Sollami Delekta Szymon, Adolfsson Karin H, Benyahia Erdal Nejla, Hakkarainen Minna, Östling Mikael, Li Jiantong
KTH Royal Institute of Technology, School of Electrical Engineering and Computer Science, Division of Electronics, Electrum 229, SE-164 40 Kista, Sweden.
Nanoscale. 2019 May 30;11(21):10172-10177. doi: 10.1039/c9nr01427f.

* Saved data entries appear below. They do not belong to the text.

-- ==== Sys2Proof/Tests/Slice0.lean ====
section
/-! SUPPORT. Tests. Expected values are the spec's: the patterns of 30_encoding.md section 5, the *Example* line of an
operation's rule, or a vector of 95_test_vectors.md, named at each test. The last part shows, for every statement with
hypotheses, concrete states that meet them all together, at the boundary values of each clause. -/

namespace Sys2Proof.Tests

open Sys2Proof.Machine

/-! ## Small states -/

def cfgA : Config := { Config.default with adcVariant := .a }
def cfgE : Config := { Config.default with eolWrite := true }

/-- The reset state with the sampler and `pix` at given values. -/
def scan (c : Config) (st : AdcState) (ph : BitVec 5) (valid : Bool) (pix : BitVec 8) : State :=
  { State.reset with
    adc := { State.reset.adc with state := st, phase := ph, valid := valid }
    seq := { State.reset.seq with pix := pix }
    cfg := c }

/-- The reset state with the dumper at given values, and a line of one word. -/
def dump (st : DmpState) (w : WordAddr) (b : BitVec 1) (last : Bool) : State :=
  { State.reset with
    dmp := { state := st, wordIdx := w, byteIdx := b, lastByteSent := last, txData := 0x42 }
    mem := writeWord (writeWord [] 0 0x123) 127 0xFED }

/-- END_OF_LINE with a count and a `tau`. -/
def eol (cnt tau : Nat) : State :=
  { scan Config.default .idle 0 false 128 with
    seq := { pix := 128, tauCnt := cnt, trigLatch := false }
    inp := { Inputs.quiet with tau := tau } }

def withInp (f : Inputs → Inputs) (s : State) : State := { s with inp := f s.inp }
def withSr (sr : BitVec 12) (sdata : Bool) (s : State) : State :=
  { s with adc := { s.adc with sr := sr }, inp := { s.inp with sdata := sdata } }
def withSample (v : Sample) (s : State) : State := { s with adc := { s.adc with sample := v } }

/-- The next state, if there is one. -/
def nextOf (o : Host.Outcome State Fault Refusal) : Option State :=
  match o with
  | .next t => some t
  | .refused _ => none
  | .fault _ => none

/-- The refusal, if there is one. -/
def refusalOf (o : Host.Outcome State Fault Refusal) : Option Refusal :=
  match o with
  | .refused r => some r
  | .next _ => none
  | .fault _ => none

/-! ## WellFormed refuses an ill-formed term for each of its checks (R72, the "variants" column) -/

theorem test_wf_capture : wellFormed cfgA .adcCapture = false := by decide
theorem test_wf_capture_restart : wellFormed Config.default .adcCaptureRestart = false := by decide
theorem test_wf_capture_stop : wellFormed Config.default .adcCaptureStop = false := by decide
theorem test_wf_done_restart : wellFormed cfgA .adcDoneRestart = false := by decide
theorem test_wf_done_stop : wellFormed cfgA .adcDoneStop = false := by decide

/-! ## Decoding: a word of every constructor, written from the pattern of its row (an `x` bit at 1 where there is one) -/

theorem test_decode_adc :
    decode Config.default .asel 0b0010 = .ok .adcHold ∧ decode Config.default .asel 0b0001 = .ok .adcStart ∧
    decode Config.default .asel 0b0101 = .ok .adcShift ∧ decode Config.default .asel 0b0111 = .ok .adcCapture ∧
    decode cfgA .asel 0b0111 = .ok .adcCaptureRestart ∧ decode cfgA .asel 0b0110 = .ok .adcCaptureStop ∧
    decode Config.default .asel 0b1011 = .ok .adcDoneRestart ∧ decode Config.default .asel 0b1000 = .ok .adcDoneStop := by
  decide

theorem test_decode_seq :
    decode Config.default .qsel 0b00011 = .ok .seqIdle ∧ decode Config.default .qsel 0b00100 = .ok .seqTrigger ∧
    decode Config.default .qsel 0b01101 = .ok .seqExposeWait ∧ decode Config.default .qsel 0b01110 = .ok .seqAdvance ∧
    decode Config.default .qsel 0b10110 = .ok .seqEolTick ∧ decode Config.default .qsel 0b10001 = .ok .seqEolExit := by
  decide

theorem test_decode_buf :
    decode Config.default .wsel 0b0 = .ok .bufNowrite ∧ decode Config.default .wsel 0b1 = .ok .bufWrite ∧
    decode Config.default .rsel 0b0 = .ok .bufReadHi ∧ decode Config.default .rsel 0b1 = .ok .bufReadLo := by
  decide

theorem test_decode_dmp :
    decode Config.default .dsel 0b00001111 = .ok .dmpIdle ∧ decode Config.default .dsel 0b00010000 = .ok .dmpTrigger ∧
    decode Config.default .dsel 0b00111011 = .ok .dmpSync ∧ decode Config.default .dsel 0b01000001 = .ok .dmpSendHi ∧
    decode Config.default .dsel 0b01011110 = .ok .dmpSendLo ∧ decode Config.default .dsel 0b01000011 = .ok .dmpSendLast ∧
    decode Config.default .dsel 0b01110111 = .ok .dmpWaitHold ∧
    decode Config.default .dsel 0b01111011 = .ok .dmpAcceptNext ∧
    decode Config.default .dsel 0b01101100 = .ok .dmpAcceptLast ∧ decode Config.default .dsel 0b10010000 = .ok .dmpDone := by
  decide

theorem test_decode_wire :
    decode Config.default .adcFrame 0b1010110000110101 = .ok (.wireAdcFrame 0b1010 0b110000110101) ∧
    decode Config.default (.dumpByte 0) 0b01000010 = .ok .wireDumpSync ∧
    decode Config.default (.dumpByte 1) 0b00001001 = .ok (.wireDumpHi 0b1001) ∧
    decode Config.default (.dumpByte 256) 0b10000001 = .ok (.wireDumpLo 0b10000001) := by
  decide

/-- R73, R77, R62: what is reserved or out of place is refused by name. -/
theorem test_decode_refuses :
    decode Config.default .asel 0b1100 = .error .reservedAdcState ∧ decode cfgA .asel 0b1000 = .error .reservedAdcState ∧
    decode Config.default .qsel 0b11000 = .error .reservedZone ∧
    decode Config.default .dsel 0b10100000 = .error .reservedDmpState ∧
    decode Config.default .dsel 0b11111111 = .error .reservedDmpState ∧
    decode Config.default .asel 0b10000 = .error .tooWide ∧
    decode Config.default (.dumpByte 0) 0b01000011 = .error .syncMismatch ∧
    decode Config.default (.dumpByte 3) 0b00010000 = .error .paddingSet ∧
    decode Config.default (.dumpByte 257) 0 = .error .pastFrameEnd := by
  decide

/-- Table words, and the step that runs one of them first after reset. -/
theorem test_table_words :
    decodeTableWord 8 0x43 = some .dmpSendLast ∧ decodeTableWord 8 0x10 = some .seqEolTick ∧
    decodeTableWord 8 0x07 = some .adcCapture ∧ decodeTableWord 16 0xF800 = some (.wireAdcFrame 0xF 0x800) ∧
    ((fetch (State.reset.withFetchWord 8 0x43)).toOption.map (·.dmp)) = some .dmpSendLast ∧
    ((nextOf (step (State.reset.withFetchWord 8 0x43))).map (·.dmp.lastByteSent)) = some true := by
  decide

/-! ## One operation each -/

/-- R81 *Example*: `sdata = 1` shifts in, the engine stays IDLE. -/
theorem test_adcHold : (nextOf (exec .adcHold (withSr 0b011 true State.reset))).map (·.adc) =
    some { state := .idle, phase := 0, sr := 0b111, sample := 0, valid := false } := by decide

/-- R82 *Example*. -/
theorem test_adcStart : (nextOf (exec .adcStart (scan Config.default .idle 0 false 1))).map
    (fun t => (t.adc.state, t.adc.phase, csN t)) = some (.converting, 0, false) := by decide

/-- R83 *Example*: `phase = 4`, `sr = 0`, `sdata = 1`. -/
theorem test_adcShift : (nextOf (exec .adcShift (withSr 0 true (scan Config.default .converting 4 false 1)))).map
    (fun t => (t.adc.phase, t.adc.sr)) = some (5, 0x001) := by decide

/-- R84 *Example*: `sr = 0x400`, `sdata = 0` gives `sample = 0x800`. -/
theorem test_adcCapture : (nextOf (exec .adcCapture (withSr 0x400 false (scan Config.default .converting 15 false 1)))).map
    (fun t => (t.adc.state, t.adc.sample, t.adc.valid, csN t)) = some (.done, 0x800, true, true) := by decide

/-- R85 *Example*. -/
theorem test_adcCaptureRestart : (nextOf (exec .adcCaptureRestart (withSr 0x7FF true (scan cfgA .converting 15 false 1)))).map
    (fun t => (t.adc.state, t.adc.phase, t.adc.sample, t.adc.valid)) = some (.converting, 0, 0xFFF, true) := by decide

/-- R86 *Example*. -/
theorem test_adcCaptureStop : (nextOf (exec .adcCaptureStop (withSample 0x777 (scan cfgA .converting 15 false 0)))).map
    (fun t => (t.adc.state, t.adc.sample, t.adc.valid)) = some (.idle, 0x000, true) := by decide

/-- R87 *Example*. -/
theorem test_adcDoneRestart : (nextOf (exec .adcDoneRestart (scan Config.default .done 16 true 127))).map
    (fun t => (t.adc.state, t.adc.phase, t.adc.valid, csN t)) = some (.converting, 0, false, false) := by decide

/-- R88 *Example*: `sample` unchanged. -/
theorem test_adcDoneStop : (nextOf (exec .adcDoneStop (withSample 0xABC (scan Config.default .done 16 true 128)))).map
    (fun t => (t.adc.state, t.adc.phase, t.adc.sample)) = some (.idle, 0, 0xABC) := by decide

/-- R100: a straggler's pulse in IDLE is ignored. -/
theorem test_seqIdle : (nextOf (exec .seqIdle (scan Config.default .done 16 true 0))).map
    (fun t => (t.seq.pix, t.mem)) = some (0, []) := by decide

/-- R101 *Example*: `tau_cnt = 37`. -/
theorem test_seqTrigger : (nextOf (exec .seqTrigger (withInp (fun i => { i with scanTrigger := true })
    { State.reset with seq := { pix := 0, tauCnt := 37, trigLatch := false } }))).map (·.seq) =
    some { pix := 1, tauCnt := 0, trigLatch := true } := by decide

/-- R102 *Example*: `pix = 5`, a trigger is ignored. -/
theorem test_seqExposeWait : (nextOf (exec .seqExposeWait (withInp (fun i => { i with scanTrigger := true })
    (scan Config.default .idle 0 false 5)))).map (·.seq.pix) = some 5 := by decide

/-- R103 *Example*: `mem[0] = 0x800`. -/
theorem test_seqAdvance : (nextOf (exec .seqAdvance (withSample 0x800 (scan Config.default .done 16 true 1)))).map
    (fun t => (t.seq.pix, readWord t.mem 0, readWord t.mem 1)) = some (2, 0x800, 0) := by decide

/-- R103 corner: from 127 the next value is 128, word 126 written. -/
theorem test_seqAdvance_last : (nextOf (exec .seqAdvance (withSample 0xFFF (scan Config.default .done 16 true 127)))).map
    (fun t => (t.seq.pix, readWord t.mem 126, readWord t.mem 127, convert t)) = some (128, 0xFFF, 0, false) := by decide

/-- R104 *Example*: `tau = 5`, `tau_cnt = 0`. -/
theorem test_seqEolTick : (nextOf (exec .seqEolTick (eol 0 5))).map (fun t => (t.seq.pix, t.seq.tauCnt)) =
    some (128, 1) := by decide

/-- R105 *Example*: `tau = 5`, `tau_cnt = 4`. -/
theorem test_seqEolExit : (nextOf (exec .seqEolExit (eol 4 5))).map (fun t => (t.seq.pix, t.seq.tauCnt)) =
    some (0, 5) := by decide

/-- U1, and V-SEQ-14 with `tau = 0`. -/
theorem test_tau_zero : refusalOf (step (eol 7 0)) = some .tauZero := by decide

/-- R121 *Example*. -/
theorem test_bufNowrite : (nextOf (exec .bufNowrite (withSample 0xFFF (dump .idle 0 0 false)))).map
    (fun t => readWord t.mem 127) = some 0xFED := by decide

/-- R120 *Example*: word 3, old value 0x111, new value 0xABC. -/
theorem test_bufWrite : (nextOf (exec .bufWrite (withSample 0xABC
    { scan Config.default .done 16 true 4 with mem := writeWord [] 3 0x111 }))).map (fun t => readWord t.mem 3) =
    some 0xABC := by decide

/-- R122 and R123 *Example*: 0x123 reads as 0x01 and 0x23. -/
theorem test_bufRead :
    (nextOf (exec .bufReadHi (dump .send 0 0 false))).map rdByte = some 0x01 ∧
    (nextOf (exec .bufReadLo (dump .send 0 1 false))).map rdByte = some 0x23 := by decide

/-- R130: the cursor and the latch keep what the last dump left. -/
theorem test_dmpIdle : (nextOf (exec .dmpIdle (dump .idle 0 0 true))).map (·.dmp.lastByteSent) = some true := by decide

/-- R131 *Example*. -/
theorem test_dmpTrigger : (nextOf (exec .dmpTrigger (withInp (fun i => { i with dumpTrigger := true })
    (dump .idle 0 0 true)))).map (fun t => (t.dmp.state, t.dmp.lastByteSent)) = some (.sync, false) := by decide

/-- R132 *Example*. -/
theorem test_dmpSync : (nextOf (exec .dmpSync (dump .sync 0 0 false))).map
    (fun t => (t.dmp.state, t.dmp.txData, sinkValid t)) = some (.wait, 0x42, true) := by decide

The advance of miniaturized and low-power electronics has a striking impact on the development of energy storage devices with constantly tougher constraints in terms of form factor and performance. Microsupercapacitors (MSCs) are considered a potential solution to this problem, thanks to their compact device structure. Great efforts have been made to maximize their performance with new materials like graphene and to minimize their production cost with scalable fabrication processes. In this regard, we developed a full inkjet printing process for the production of all-graphene microsupercapacitors with electrodes based on electrochemically exfoliated graphene and an ultrathin solid-state electrolyte based on nano-graphene oxide. The devices exploit the high ionic conductivity of nano-graphene oxide coupled with the high electrical conductivity of graphene films, yielding areal capacitances of up to 313 μF cm-2 at 5 mV s-1 and high power densities of up to ∼4 mW cm-3 with an overall device thickness of only ∼1 μm.
小型化和低功耗电子产品的发展对储能设备的发展产生了显著影响,在外形尺寸和性能方面的限制也越来越严格。微型超级电容器(MSCs)因其紧凑的器件结构被认为是解决这一问题的潜在方案。人们已经做出了巨大努力,通过使用石墨烯等新材料来最大化其性能,并通过可扩展的制造工艺来最小化其生产成本。在这方面,我们开发了一种全喷墨印刷工艺,用于生产全石墨烯微型超级电容器,其电极基于电化学剥离的石墨烯,超薄固态电解质基于纳米氧化石墨烯。这些器件利用了纳米氧化石墨烯的高离子电导率以及石墨烯薄膜的高电导率,在5 mV s-1 时面积电容高达313 μF cm-2 ,功率密度高达约4 mW cm-3 ,而整个器件厚度仅约1 μm。